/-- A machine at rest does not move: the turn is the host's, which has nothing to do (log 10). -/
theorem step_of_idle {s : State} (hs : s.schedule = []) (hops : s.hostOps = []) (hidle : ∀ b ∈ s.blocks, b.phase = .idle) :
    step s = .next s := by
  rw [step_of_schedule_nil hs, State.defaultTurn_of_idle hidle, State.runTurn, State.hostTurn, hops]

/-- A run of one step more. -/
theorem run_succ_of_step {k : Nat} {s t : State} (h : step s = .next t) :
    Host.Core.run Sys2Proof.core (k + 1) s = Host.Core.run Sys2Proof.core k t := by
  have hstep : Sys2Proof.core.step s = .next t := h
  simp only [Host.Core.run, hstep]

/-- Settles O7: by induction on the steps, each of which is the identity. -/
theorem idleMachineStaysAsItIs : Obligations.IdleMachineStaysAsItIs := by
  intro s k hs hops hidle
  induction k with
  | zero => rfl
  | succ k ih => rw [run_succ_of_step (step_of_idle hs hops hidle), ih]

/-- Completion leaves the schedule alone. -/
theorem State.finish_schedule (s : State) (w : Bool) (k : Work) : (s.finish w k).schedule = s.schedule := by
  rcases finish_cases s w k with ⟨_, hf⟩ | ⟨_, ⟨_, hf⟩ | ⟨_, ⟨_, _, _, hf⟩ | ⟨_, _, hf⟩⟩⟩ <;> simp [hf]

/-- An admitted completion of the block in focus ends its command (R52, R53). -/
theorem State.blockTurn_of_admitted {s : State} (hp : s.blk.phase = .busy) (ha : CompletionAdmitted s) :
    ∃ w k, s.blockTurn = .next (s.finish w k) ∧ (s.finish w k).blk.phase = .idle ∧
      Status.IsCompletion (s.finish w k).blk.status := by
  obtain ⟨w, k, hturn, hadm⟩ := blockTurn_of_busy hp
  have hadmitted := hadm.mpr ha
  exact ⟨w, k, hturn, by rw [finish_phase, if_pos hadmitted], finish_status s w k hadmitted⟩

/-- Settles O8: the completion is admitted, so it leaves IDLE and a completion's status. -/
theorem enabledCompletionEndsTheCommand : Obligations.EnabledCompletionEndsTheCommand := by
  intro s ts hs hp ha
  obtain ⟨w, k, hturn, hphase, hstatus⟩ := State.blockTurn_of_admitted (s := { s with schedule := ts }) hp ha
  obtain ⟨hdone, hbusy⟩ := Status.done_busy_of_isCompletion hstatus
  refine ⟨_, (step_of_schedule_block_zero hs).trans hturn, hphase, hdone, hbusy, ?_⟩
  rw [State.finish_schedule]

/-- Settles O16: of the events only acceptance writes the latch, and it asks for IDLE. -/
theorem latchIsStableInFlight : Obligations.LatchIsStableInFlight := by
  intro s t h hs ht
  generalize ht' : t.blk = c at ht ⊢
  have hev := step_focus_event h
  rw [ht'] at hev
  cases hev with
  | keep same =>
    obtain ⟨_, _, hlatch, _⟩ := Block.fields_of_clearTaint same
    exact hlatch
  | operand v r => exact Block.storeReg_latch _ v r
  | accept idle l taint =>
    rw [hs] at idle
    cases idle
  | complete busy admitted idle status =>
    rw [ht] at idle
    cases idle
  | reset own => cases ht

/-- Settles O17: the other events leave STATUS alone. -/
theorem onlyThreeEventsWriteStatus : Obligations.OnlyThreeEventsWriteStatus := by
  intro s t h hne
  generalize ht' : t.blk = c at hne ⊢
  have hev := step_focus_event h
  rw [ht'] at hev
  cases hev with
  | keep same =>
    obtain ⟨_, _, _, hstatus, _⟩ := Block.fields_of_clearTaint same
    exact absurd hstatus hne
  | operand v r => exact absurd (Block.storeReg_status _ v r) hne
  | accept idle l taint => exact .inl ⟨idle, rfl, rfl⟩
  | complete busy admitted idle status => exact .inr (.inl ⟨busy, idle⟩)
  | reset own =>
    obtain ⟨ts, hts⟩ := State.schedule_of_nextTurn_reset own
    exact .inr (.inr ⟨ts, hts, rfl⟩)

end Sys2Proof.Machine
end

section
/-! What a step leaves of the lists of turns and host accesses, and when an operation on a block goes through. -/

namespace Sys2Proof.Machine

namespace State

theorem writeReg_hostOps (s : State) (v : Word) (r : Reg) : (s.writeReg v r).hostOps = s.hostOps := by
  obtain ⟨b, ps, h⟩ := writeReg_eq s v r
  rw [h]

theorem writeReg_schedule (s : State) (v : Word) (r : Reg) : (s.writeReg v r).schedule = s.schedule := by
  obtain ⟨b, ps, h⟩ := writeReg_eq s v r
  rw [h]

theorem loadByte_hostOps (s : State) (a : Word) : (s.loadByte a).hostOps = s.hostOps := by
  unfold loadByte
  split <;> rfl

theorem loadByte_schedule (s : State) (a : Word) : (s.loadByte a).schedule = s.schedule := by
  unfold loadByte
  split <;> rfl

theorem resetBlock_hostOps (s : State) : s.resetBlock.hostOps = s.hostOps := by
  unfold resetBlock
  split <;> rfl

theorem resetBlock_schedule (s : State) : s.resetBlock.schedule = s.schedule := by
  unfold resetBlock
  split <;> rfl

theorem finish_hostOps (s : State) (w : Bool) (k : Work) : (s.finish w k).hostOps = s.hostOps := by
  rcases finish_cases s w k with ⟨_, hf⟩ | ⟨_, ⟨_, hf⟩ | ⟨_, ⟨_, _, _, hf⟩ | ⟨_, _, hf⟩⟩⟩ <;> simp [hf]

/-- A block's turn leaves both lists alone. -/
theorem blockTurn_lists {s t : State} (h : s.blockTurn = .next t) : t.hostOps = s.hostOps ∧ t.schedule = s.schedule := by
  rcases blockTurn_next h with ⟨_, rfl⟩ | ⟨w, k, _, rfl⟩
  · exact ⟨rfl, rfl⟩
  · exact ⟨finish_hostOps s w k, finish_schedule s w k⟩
━━━━━━━━━━━━━━━━━━━━━━━━━━━━━━
## How to complete this task
Repeat each line of the data above, exactly as it appears, from the first through the line that contains "simp only [Host.Core.run, hstep]".

## Answer box
/-- A machine at rest does not move: the turn is the host's, which has nothing to do (log 10). -/
theorem step_of_idle {s : State} (hs : s.schedule = []) (hops : s.hostOps = []) (hidle : ∀ b ∈ s.blocks, b.phase = .idle) :
    step s = .next s := by
  rw [step_of_schedule_nil hs, State.defaultTurn_of_idle hidle, State.runTurn, State.hostTurn, hops]

/-- A run of one step more. -/
theorem run_succ_of_step {k : Nat} {s t : State} (h : step s = .next t) :
    Host.Core.run Sys2Proof.core (k + 1) s = Host.Core.run Sys2Proof.core k t := by
  have hstep : Sys2Proof.core.step s = .next t := h
  simp only [Host.Core.run, hstep]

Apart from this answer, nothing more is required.